-- ==== Sys2Proof/Tests/Slice0.lean ====
section
/-!
SUPPORT. Tests of the model: ill-formed commands, words written out from the encodings, one step per command with results
from the rules' worked examples (the rule is named in each comment), and a witness for the hypotheses of every statement.
-/

namespace Sys2Proof.Tests

set_option Elab.async false

open Sys2Proof Sys2Proof.Machine

/-! ### Helpers -/

/-- A state with ARG0, ARG1, … as listed. -/
def withArgs (s : State) (xs : List Nat) : State :=
  { s with arg := Vector.ofFn fun i => BitVec.ofNat 32 (xs.getD i.val 0) }

/-- The reset state with ARG0, ARG1, … as listed. -/
def args (xs : List Nat) : State := withArgs State.reset xs

/-- A memory of bytes, the rest 0. -/
def mem (xs : List Nat) : Memory := Memory.ofBytes (xs.map (BitVec.ofNat 8))

/-- A state with the BitArray of size `n` in the bytes `xs`. -/
def rowState (n : Nat) (xs : List Nat) : State := { State.reset with rowSize := BitVec.ofNat 13 n, row := mem xs }

/-- A state with a matrix MAT0 of width `w` and height `h` in the bytes `xs`. -/
def matState (w h : Nat) (xs : List Nat) : State :=
  { State.reset with dim0 := ⟨BitVec.ofNat 16 w, BitVec.ofNat 16 h⟩, mat0 := mem xs }

/-- A property of the next state. -/
def after (r : Result) (p : State → Bool) : Bool :=
  match r with
  | .next t => p t
  | _ => false

/-- Completion with OK and a property of the next state. -/
def okAfter (r : Result) (p : State → Bool) : Bool := after r fun t => t.code == .ok && t.done && !t.busy && p t

/-- Completion with a failure. -/
def failsWith (r : Result) (c : Code) (k : Nat) : Bool :=
  after r fun t => t.code == c && t.check == BitVec.ofNat 8 k && t.err && t.done && !t.busy

/-! ### Well-formedness: an ill-formed command for each check -/

/-- P_DIV with equal destinations is refused (30_encoding.md R118). -/
theorem test_wf_pdiv : (Instr.pDiv .qr .p1 .p0 .p0 .p1).wf = false ∧ (Instr.pDiv .qr .p2 .p0 .p0 .p1).wf = true := by
  decide

/-- The check character is refused outside Code 39 (30_encoding.md R118). -/
theorem test_wf_decode : (Instr.odDecode true .itf).wf = false ∧ (Instr.odDecode true .code39).wf = true := by decide

/-! ### Decoding: words from the formats and opcode map of 30_encoding.md -/

theorem test_decode_gf :
    decode 0x00000000 = .ok .nop ∧
      decode 0x10000000 = .ok (.gfAdd .qr) ∧
      decode 0x11000100 = .ok (.gfMul .dm) ∧
      decode 0x12000000 = .ok (.gfDiv .qr) ∧
      decode 0x13000100 = .ok (.gfInv .dm) ∧
      decode 0x14000000 = .ok (.gfExp .qr) ∧
      decode 0x15000100 = .ok (.gfLog .dm) ∧
      decode 0x30000000 = .ok (.rsEncode .qr) ∧
      decode 0x31000100 = .ok (.rsSyndrome .dm) ∧
      decode 0x32000000 = .ok (.rsDecode .qr) := by
  decide +kernel

theorem test_decode_poly :
    decode 0x20000001 = .ok (.pMono .qr .p1) ∧
      decode 0x21000012 = .ok (.pAdd .qr .p1 .p0 .p2) ∧
      decode 0x2200011B = .ok (.pMul .dm .p1 .p2 .p3) ∧
      decode 0x23000001 = .ok (.pScale .qr .p0 .p1) ∧
      decode 0x2400010D = .ok (.pMulmono .dm .p3 .p1) ∧
      decode 0x250000D2 = .ok (.pDiv .qr .p3 .p1 .p0 .p2) ∧
      decode 0x2600010C = .ok (.pEval .dm .p3) := by
  decide +kernel

theorem test_decode_ba :
    decode 0x40000000 = .ok .baGet ∧
      decode 0x41000000 = .ok .baSet ∧
      decode 0x42000000 = .ok .baFlip ∧
      decode 0x43000000 = .ok .baClear ∧
      decode 0x44000000 = .ok .baSetrange ∧
      decode 0x45000000 = .ok .baIsrange ∧
      decode 0x46000000 = .ok .baNextset ∧
      decode 0x47000000 = .ok .baNextunset ∧
      decode 0x48000000 = .ok .baReverse ∧
      decode 0x49000000 = .ok .baInit := by
  decide +kernel

theorem test_decode_bm :
    decode 0x50000000 = .ok (.bmInit .m0) ∧
      decode 0x51000200 = .ok (.bmGet .m1) ∧
      decode 0x52000000 = .ok (.bmSet .m0) ∧
      decode 0x53000200 = .ok (.bmUnset .m1) ∧
      decode 0x54000000 = .ok (.bmFlip .m0) ∧
      decode 0x55000200 = .ok (.bmClear .m1) ∧
      decode 0x56000000 = .ok (.bmSetregion .m0) ∧
      decode 0x57000200 = .ok (.bmGetrow .m1) ∧
      decode 0x58000000 = .ok (.bmRot180 .m0) ∧
      decode 0x59000200 = .ok (.bmXor .m1) ∧
      decode 0x5A000000 = .ok (.bmCopy .m0) ∧
      decode 0x5B000200 = .ok (.bmTopleft .m1) ∧
      decode 0x5C000000 = .ok (.bmBotright .m0) := by
  decide +kernel

theorem test_decode_pt :
    decode 0x60000000 = .ok .ptS2q ∧
      decode 0x61000000 = .ok .ptQ2s ∧
      decode 0x62000000 = .ok .ptQ2q ∧
      decode 0x63000000 = .ok .ptAdj ∧
      decode 0x64000000 = .ok .ptTimes ∧
      decode 0x65000000 = .ok .ptCopy ∧
      decode 0x66000000 = .ok .ptXform ∧
      decode 0x67000200 = .ok (.gridSample .m1) := by
  decide +kernel

theorem test_decode_od :
    decode 0x70000000 = .ok .odRuns ∧
      decode 0x71000004 = .ok (.odPmatch .codabar) ∧
      decode 0x72000010 = .ok (.odDecode true .code39) ∧
      decode 0x72000003 = .ok (.odDecode false .itf) ∧
      decode 0x7300002D = .ok (.odMulti true 0b01101) := by
  decide +kernel

/-- The three refusals, at the edges of the unassigned ranges and of the reserved fields (30_encoding.md R118, R120). -/
theorem test_decode_refused :
    decode 0x0F000000 = .error .unassignedOpcode ∧ decode 0x74000000 = .error .unassignedOpcode ∧
      decode 0x00000001 = .error .mustBeZero ∧ decode 0x26000001 = .error .mustBeZero ∧
      decode 0x71000010 = .error .mustBeZero ∧ decode 0x71000007 = .error .reservedField ∧
      decode 0x72000011 = .error .reservedField ∧ decode 0x25000041 = .error .reservedField := by
  decide +kernel

theorem test_decode_table_word : decodeTableWord 32 0x44000000 = some .baSetrange := by decide +kernel

/-- A placed word is what the next step runs. -/
theorem test_fetch_word : okAfter (step (State.reset.withFetchWord 32 0)) (fun t => t.lastcmd == 0) = true := by
  decide +kernel

/-! ### One step per command -/

/-- 46_control.md R450: ERR stays. -/
theorem test_nop :
    okAfter (exec .nop { State.reset with err := true, code := .illegalCommand, done := true, check := 2 })
      (fun t => t.statusWord == 6 && t.check == 0) = true := by
  decide +kernel

/-- 40_gf.md R160. -/
theorem test_gf_add :
    okAfter (exec (.gfAdd .qr) (args [0x53, 0xCA])) (fun t => t.res[0] == 0x99) = true := by
  decide +kernel

/-- 40_gf.md R161, both fields. -/
theorem test_gf_mul :
    okAfter (exec (.gfMul .qr) (args [2, 0x80])) (fun t => t.res[0] == 0x1D) = true ∧
      okAfter (exec (.gfMul .dm) (args [2, 0x80])) (fun t => t.res[0] == 0x2D) = true := by
  decide +kernel

/-- 40_gf.md R162. -/
theorem test_gf_div :
    okAfter (exec (.gfDiv .qr) (args [0x53, 0xCA])) (fun t => t.res[0] == 0x6D) = true ∧
      okAfter (exec (.gfDiv .dm) (args [0x53, 0xCA])) (fun t => t.res[0] == 0xD2) = true ∧
      failsWith (exec (.gfDiv .qr) (args [1, 0])) .arithmetic 3 = true := by
  decide +kernel

/-- 40_gf.md R163. -/
theorem test_gf_inv :
    okAfter (exec (.gfInv .qr) (args [2])) (fun t => t.res[0] == 0x8E) = true ∧
      okAfter (exec (.gfInv .dm) (args [2])) (fun t => t.res[0] == 0x96) = true := by
  decide +kernel

/-- 40_gf.md R164, with the corner 255. -/
theorem test_gf_exp :
    okAfter (exec (.gfExp .dm) (args [8])) (fun t => t.res[0] == 0x2D) = true ∧
      okAfter (exec (.gfExp .qr) (args [255])) (fun t => t.res[0] == 1) = true := by
  decide +kernel

/-- 40_gf.md R165. -/
theorem test_gf_log :
    okAfter (exec (.gfLog .qr) (args [3])) (fun t => t.res[0] == 25) = true ∧
      okAfter (exec (.gfLog .dm) (args [3])) (fun t => t.res[0] == 240) = true ∧
      failsWith (exec (.gfLog .qr) (args [0])) .arithmetic 2 = true := by
  decide +kernel

/-- 40_gf.md R175. -/
theorem test_p_mono :
    okAfter (exec (.pMono .qr .p1) (args [3, 7])) (fun t => t.p1 == mem [0, 0, 0, 7] && t.readLoc .pdeg == 0x300) = true ∧
      failsWith (exec (.pMono .qr .p1) (args [0xFFFFFFFF, 7])) .arithmetic 2 = true := by
  decide +kernel

/-- 40_gf.md R176. -/
theorem test_p_add :
    okAfter (exec (.pAdd .qr .p1 .p0 .p2) { State.reset with p0 := mem [1, 2, 3], p1 := mem [5, 0, 7] })
      (fun t => t.p2 == mem [4, 2, 4]) = true := by
  decide +kernel

/-- 40_gf.md R177, into a source and with the tag. -/
theorem test_p_mul :
    okAfter (exec (.pMul .dm .p1 .p0 .p0) { State.reset with pfld := 3, p0 := mem [1, 2, 3], p1 := mem [5, 0, 7] })
      (fun t => t.p0 == mem [5, 0x0A, 8, 0x0E, 9] && t.pfld == 3) = true := by
  decide +kernel

/-- 40_gf.md R178. -/
theorem test_p_scale :
    okAfter (exec (.pScale .qr .p0 .p1) { args [0x80] with p0 := mem [1, 2, 3] })
      (fun t => t.p1 == mem [0x80, 0x1D, 0x9D]) = true := by
  decide +kernel

/-- 40_gf.md R179. -/
theorem test_p_mulmono :
    okAfter (exec (.pMulmono .qr .p0 .p1) { args [2, 3] with p0 := mem [1, 2, 3] })
      (fun t => t.p1 == mem [0, 0, 3, 6, 5]) = true := by
  decide +kernel

/-- 40_gf.md R180. -/
theorem test_p_div :
    okAfter (exec (.pDiv .qr .p3 .p1 .p0 .p2)
      { State.reset with p0 := mem [0x10, 0x20, 0x30, 0x40, 0x50], p1 := mem [3, 1] })
      (fun t => t.p2 == mem [0x3A, 0xFD, 0xB0, 0x50] && t.p3 == mem [0x5E]) = true := by
  decide +kernel

/-- 40_gf.md R181; a tag mismatch fails. -/
theorem test_p_eval :
    okAfter (exec (.pEval .qr .p0) { args [2] with p0 := mem [1, 2, 3] }) (fun t => t.res[0] == 9) = true ∧
      failsWith (exec (.pEval .dm .p0) (args [2])) .illegalArgument 1 = true := by
  decide +kernel

/-- The codeword of the example of 41_rs.md R203. -/
def codeword : List Nat :=
  [0x10, 0x20, 0x0C, 0x56, 0x61, 0x80, 0xEC, 0x11, 0xEC, 0x11, 0xEC, 0x11, 0xEC, 0x11, 0xEC, 0x11, 0xA5, 0x24, 0xD4, 0xC1,
    0xED, 0x36, 0xC7, 0x87, 0x2C, 0x55]

/-- The codeword with bytes 0 and 20 changed, as in the example of 41_rs.md R206. -/
def received : List Nat := (codeword.set 0 0x45).set 20 0xEC

/-- 41_rs.md R203. -/
theorem test_rs_encode :
    okAfter (exec (.rsEncode .qr) { args [26, 10] with cw := mem (codeword.take 16) })
      (fun t => t.cw == mem codeword && t.readLoc .gendeg == 0x0A) = true := by
  decide +kernel

/-- 41_rs.md R205. -/
theorem test_rs_syndrome :
    okAfter (exec (.rsSyndrome .qr) { args [26, 10] with cw := mem codeword })
      (fun t => t.res[0] == 1 && t.syn == Memory.zeros) = true := by
  decide +kernel

/-- 41_rs.md R206. -/
theorem test_rs_decode :
    okAfter (exec (.rsDecode .qr) { args [26, 10] with cw := mem received })
      (fun t => t.cw == mem codeword && t.res[0] == 2 && t.eloc == mem [20, 0] && t.emag == mem [1, 0x55]) = true := by
  decide +kernel

/-- 42_bitarray.md R255. -/
theorem test_ba_get :
    okAfter (exec .baGet (withArgs (rowState 10 [8]) [3])) (fun t => t.res[0] == 1) = true ∧
      failsWith (exec .baGet (withArgs (rowState 10 [8]) [10])) .illegalArgument 1 = true := by
  decide +kernel

/-- 42_bitarray.md R256. -/
theorem test_ba_set :
    okAfter (exec .baSet (withArgs (rowState 40 []) [33])) (fun t => t.row.word 1 == 2 && t.row.word 0 == 0) = true := by
  decide +kernel

/-- 42_bitarray.md R257. -/
theorem test_ba_flip :
    okAfter (exec .baFlip (withArgs (rowState 10 [2]) [0])) (fun t => t.row.word 0 == 3) = true := by
  decide +kernel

------------------------------

For each line in the records that contains the word "check", make a copy.

  after r fun t => t.code == c && t.check == BitVec.ofNat 8 k && t.err && t.done && !t.busy
/-! ### Well-formedness: an ill-formed command for each check -/
/-- The check character is refused outside Code 39 (30_encoding.md R118). -/
    okAfter (exec .nop { State.reset with err := true, code := .illegalCommand, done := true, check := 2 })
      (fun t => t.statusWord == 6 && t.check == 0) = true := by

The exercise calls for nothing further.